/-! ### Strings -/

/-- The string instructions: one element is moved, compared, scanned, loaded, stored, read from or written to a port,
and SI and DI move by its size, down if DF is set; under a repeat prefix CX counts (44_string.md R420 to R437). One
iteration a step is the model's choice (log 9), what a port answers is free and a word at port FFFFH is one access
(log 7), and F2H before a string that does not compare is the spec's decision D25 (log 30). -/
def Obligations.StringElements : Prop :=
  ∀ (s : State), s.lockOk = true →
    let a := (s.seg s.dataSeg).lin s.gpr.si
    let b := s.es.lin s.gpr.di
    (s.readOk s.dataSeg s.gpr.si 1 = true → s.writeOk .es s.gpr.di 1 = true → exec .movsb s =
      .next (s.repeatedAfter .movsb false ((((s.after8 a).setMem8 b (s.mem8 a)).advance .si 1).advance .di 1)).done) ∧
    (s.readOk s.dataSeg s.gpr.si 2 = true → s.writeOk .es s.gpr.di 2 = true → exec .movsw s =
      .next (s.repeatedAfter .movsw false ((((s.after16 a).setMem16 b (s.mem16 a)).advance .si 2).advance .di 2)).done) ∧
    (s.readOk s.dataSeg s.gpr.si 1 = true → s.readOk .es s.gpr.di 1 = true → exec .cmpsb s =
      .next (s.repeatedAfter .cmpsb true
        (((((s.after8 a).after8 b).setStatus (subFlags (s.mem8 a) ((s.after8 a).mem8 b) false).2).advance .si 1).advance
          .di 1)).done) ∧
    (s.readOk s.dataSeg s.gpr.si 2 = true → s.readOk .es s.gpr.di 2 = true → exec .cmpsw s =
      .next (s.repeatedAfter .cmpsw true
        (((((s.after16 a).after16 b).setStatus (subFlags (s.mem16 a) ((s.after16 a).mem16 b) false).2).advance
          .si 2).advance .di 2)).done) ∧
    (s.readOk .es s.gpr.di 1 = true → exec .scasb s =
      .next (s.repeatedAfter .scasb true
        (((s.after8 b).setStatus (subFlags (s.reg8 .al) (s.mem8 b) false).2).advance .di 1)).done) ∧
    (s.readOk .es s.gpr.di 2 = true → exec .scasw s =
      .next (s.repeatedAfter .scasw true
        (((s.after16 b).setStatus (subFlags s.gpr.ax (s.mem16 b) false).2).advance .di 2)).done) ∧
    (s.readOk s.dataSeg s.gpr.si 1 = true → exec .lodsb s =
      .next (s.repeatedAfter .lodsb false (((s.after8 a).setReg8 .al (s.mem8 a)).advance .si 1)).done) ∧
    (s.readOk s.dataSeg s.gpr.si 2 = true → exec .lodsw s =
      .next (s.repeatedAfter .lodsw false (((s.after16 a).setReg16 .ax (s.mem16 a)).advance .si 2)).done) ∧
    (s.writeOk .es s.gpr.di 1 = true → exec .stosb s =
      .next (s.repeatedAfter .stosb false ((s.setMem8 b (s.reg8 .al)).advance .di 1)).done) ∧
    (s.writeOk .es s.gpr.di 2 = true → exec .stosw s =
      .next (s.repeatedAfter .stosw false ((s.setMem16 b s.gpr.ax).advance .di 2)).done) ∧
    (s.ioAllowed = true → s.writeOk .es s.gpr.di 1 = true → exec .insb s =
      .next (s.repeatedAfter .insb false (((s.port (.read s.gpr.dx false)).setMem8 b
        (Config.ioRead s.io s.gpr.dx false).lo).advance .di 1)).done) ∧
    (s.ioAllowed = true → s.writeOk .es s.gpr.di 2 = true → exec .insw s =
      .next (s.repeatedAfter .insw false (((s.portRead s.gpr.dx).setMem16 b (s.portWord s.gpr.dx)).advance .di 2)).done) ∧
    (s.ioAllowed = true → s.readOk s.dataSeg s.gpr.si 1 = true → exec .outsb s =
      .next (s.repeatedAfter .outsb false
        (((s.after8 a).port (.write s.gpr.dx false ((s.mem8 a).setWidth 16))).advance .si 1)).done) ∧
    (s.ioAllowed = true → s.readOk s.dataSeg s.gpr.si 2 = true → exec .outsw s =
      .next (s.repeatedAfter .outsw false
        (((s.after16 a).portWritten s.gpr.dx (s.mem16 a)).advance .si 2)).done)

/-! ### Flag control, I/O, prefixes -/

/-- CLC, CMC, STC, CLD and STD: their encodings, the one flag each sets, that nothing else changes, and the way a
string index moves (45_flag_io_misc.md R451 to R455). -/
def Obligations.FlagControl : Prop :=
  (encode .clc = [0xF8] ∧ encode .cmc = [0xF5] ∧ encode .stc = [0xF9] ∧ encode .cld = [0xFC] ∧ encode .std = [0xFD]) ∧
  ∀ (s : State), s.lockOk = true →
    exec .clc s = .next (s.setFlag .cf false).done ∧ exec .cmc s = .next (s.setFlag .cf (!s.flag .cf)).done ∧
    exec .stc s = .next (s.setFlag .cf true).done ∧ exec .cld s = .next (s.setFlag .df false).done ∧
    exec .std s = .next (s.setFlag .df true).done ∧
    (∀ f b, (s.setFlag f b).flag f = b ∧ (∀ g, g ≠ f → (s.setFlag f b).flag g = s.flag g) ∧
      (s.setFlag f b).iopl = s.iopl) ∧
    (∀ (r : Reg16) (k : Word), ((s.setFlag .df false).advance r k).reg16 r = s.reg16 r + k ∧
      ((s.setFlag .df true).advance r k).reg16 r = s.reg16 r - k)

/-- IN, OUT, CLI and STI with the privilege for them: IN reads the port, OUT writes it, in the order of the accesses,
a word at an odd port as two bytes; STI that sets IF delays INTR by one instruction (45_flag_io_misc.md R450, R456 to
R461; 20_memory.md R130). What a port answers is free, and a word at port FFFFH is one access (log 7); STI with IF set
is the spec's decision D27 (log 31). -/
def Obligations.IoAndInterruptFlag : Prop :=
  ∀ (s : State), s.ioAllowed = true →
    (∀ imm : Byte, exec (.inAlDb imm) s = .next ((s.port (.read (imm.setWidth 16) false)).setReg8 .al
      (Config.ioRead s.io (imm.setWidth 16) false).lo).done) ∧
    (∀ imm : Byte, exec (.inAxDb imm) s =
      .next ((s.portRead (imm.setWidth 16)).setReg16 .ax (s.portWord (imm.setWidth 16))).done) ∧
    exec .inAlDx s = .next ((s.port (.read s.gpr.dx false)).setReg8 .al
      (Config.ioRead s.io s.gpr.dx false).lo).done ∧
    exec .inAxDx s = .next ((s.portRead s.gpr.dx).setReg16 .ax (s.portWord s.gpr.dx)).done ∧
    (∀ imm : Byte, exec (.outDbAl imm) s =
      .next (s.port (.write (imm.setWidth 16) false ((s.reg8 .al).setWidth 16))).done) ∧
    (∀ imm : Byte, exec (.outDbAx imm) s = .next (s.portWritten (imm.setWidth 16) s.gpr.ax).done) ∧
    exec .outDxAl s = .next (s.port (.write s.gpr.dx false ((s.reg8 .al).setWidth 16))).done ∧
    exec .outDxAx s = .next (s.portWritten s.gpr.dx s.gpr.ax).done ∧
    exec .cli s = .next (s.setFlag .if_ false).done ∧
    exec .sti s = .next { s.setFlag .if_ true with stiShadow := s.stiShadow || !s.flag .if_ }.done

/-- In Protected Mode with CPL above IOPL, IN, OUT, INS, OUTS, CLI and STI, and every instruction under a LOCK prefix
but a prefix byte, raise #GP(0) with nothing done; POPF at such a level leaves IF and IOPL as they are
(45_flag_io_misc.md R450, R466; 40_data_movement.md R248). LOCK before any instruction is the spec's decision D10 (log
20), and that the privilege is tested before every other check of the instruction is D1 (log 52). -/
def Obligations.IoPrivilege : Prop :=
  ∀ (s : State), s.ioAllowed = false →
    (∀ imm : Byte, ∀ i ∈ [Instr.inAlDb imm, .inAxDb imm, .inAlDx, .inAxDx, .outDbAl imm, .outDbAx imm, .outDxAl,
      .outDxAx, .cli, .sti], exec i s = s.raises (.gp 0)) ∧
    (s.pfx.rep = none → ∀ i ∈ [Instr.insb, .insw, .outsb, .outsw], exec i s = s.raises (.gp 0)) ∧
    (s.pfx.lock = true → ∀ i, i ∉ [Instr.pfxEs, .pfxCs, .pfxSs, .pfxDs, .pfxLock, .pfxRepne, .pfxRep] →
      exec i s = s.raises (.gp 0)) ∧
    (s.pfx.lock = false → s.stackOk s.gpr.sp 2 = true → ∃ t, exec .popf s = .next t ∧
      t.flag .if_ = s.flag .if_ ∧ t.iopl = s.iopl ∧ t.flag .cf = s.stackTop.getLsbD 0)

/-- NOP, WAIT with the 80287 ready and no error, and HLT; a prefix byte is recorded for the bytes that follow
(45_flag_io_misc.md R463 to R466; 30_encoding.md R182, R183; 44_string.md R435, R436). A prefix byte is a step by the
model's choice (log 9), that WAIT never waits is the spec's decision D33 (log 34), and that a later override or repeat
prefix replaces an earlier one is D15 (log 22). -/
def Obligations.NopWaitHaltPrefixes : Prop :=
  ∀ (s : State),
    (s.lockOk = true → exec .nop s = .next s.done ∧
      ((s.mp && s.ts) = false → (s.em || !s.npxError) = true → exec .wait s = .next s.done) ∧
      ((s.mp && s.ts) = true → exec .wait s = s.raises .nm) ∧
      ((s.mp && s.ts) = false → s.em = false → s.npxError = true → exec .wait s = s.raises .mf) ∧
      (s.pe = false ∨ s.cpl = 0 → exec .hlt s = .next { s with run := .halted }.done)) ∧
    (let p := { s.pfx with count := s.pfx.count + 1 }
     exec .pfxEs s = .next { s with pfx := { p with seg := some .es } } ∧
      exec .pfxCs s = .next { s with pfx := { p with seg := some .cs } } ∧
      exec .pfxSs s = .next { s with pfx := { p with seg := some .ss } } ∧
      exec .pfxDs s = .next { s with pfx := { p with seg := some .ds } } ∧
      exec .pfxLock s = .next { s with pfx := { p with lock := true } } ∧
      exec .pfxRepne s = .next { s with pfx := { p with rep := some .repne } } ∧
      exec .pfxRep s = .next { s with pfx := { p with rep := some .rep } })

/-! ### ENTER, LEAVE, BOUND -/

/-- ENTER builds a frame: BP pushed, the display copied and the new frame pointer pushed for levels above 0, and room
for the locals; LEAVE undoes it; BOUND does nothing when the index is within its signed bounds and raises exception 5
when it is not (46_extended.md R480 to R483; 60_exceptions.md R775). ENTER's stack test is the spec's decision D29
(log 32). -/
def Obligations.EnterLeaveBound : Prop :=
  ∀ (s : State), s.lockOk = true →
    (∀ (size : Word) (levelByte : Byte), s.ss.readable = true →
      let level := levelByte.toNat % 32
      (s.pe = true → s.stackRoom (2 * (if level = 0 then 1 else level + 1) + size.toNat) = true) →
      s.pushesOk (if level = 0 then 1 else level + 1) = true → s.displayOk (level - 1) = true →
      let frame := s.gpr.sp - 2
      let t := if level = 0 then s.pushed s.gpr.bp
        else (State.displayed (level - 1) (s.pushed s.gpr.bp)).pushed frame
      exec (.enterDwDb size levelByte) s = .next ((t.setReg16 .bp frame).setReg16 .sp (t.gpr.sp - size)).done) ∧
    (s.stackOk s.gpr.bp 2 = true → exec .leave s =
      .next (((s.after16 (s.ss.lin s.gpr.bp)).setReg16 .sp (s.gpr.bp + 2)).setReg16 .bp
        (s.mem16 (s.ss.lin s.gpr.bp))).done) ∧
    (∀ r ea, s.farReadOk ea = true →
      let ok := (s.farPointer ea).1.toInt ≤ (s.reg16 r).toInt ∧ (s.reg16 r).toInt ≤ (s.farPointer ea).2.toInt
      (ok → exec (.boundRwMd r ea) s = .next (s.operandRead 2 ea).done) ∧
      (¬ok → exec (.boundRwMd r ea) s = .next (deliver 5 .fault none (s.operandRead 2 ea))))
___
• _WHAT NEEDS TO BE DONE_:
Reproduce the lines of the entries above from the one with "(s.ioAllowed = true → s.readOk s.dataSeg s.gpr.si 1" to the one with "State), s.ioAllowed = true →", both included, exactly and without any other line.

• _OUTPUT BELOW_:
    (s.ioAllowed = true → s.readOk s.dataSeg s.gpr.si 1 = true → exec .outsb s =
      .next (s.repeatedAfter .outsb false
        (((s.after8 a).port (.write s.gpr.dx false ((s.mem8 a).setWidth 16))).advance .si 1)).done) ∧
    (s.ioAllowed = true → s.readOk s.dataSeg s.gpr.si 2 = true → exec .outsw s =
      .next (s.repeatedAfter .outsw false
        (((s.after16 a).portWritten s.gpr.dx (s.mem16 a)).advance .si 2)).done)

/-! ### Flag control, I/O, prefixes -/

/-- CLC, CMC, STC, CLD and STD: their encodings, the one flag each sets, that nothing else changes, and the way a
string index moves (45_flag_io_misc.md R451 to R455). -/
def Obligations.FlagControl : Prop :=
  (encode .clc = [0xF8] ∧ encode .cmc = [0xF5] ∧ encode .stc = [0xF9] ∧ encode .cld = [0xFC] ∧ encode .std = [0xFD]) ∧
  ∀ (s : State), s.lockOk = true →
    exec .clc s = .next (s.setFlag .cf false).done ∧ exec .cmc s = .next (s.setFlag .cf (!s.flag .cf)).done ∧
    exec .stc s = .next (s.setFlag .cf true).done ∧ exec .cld s = .next (s.setFlag .df false).done ∧
    exec .std s = .next (s.setFlag .df true).done ∧
    (∀ f b, (s.setFlag f b).flag f = b ∧ (∀ g, g ≠ f → (s.setFlag f b).flag g = s.flag g) ∧
      (s.setFlag f b).iopl = s.iopl) ∧
    (∀ (r : Reg16) (k : Word), ((s.setFlag .df false).advance r k).reg16 r = s.reg16 r + k ∧
      ((s.setFlag .df true).advance r k).reg16 r = s.reg16 r - k)

/-- IN, OUT, CLI and STI with the privilege for them: IN reads the port, OUT writes it, in the order of the accesses,
a word at an odd port as two bytes; STI that sets IF delays INTR by one instruction (45_flag_io_misc.md R450, R456 to
R461; 20_memory.md R130). What a port answers is free, and a word at port FFFFH is one access (log 7); STI with IF set
is the spec's decision D27 (log 31). -/
def Obligations.IoAndInterruptFlag : Prop :=
  ∀ (s : State), s.ioAllowed = true →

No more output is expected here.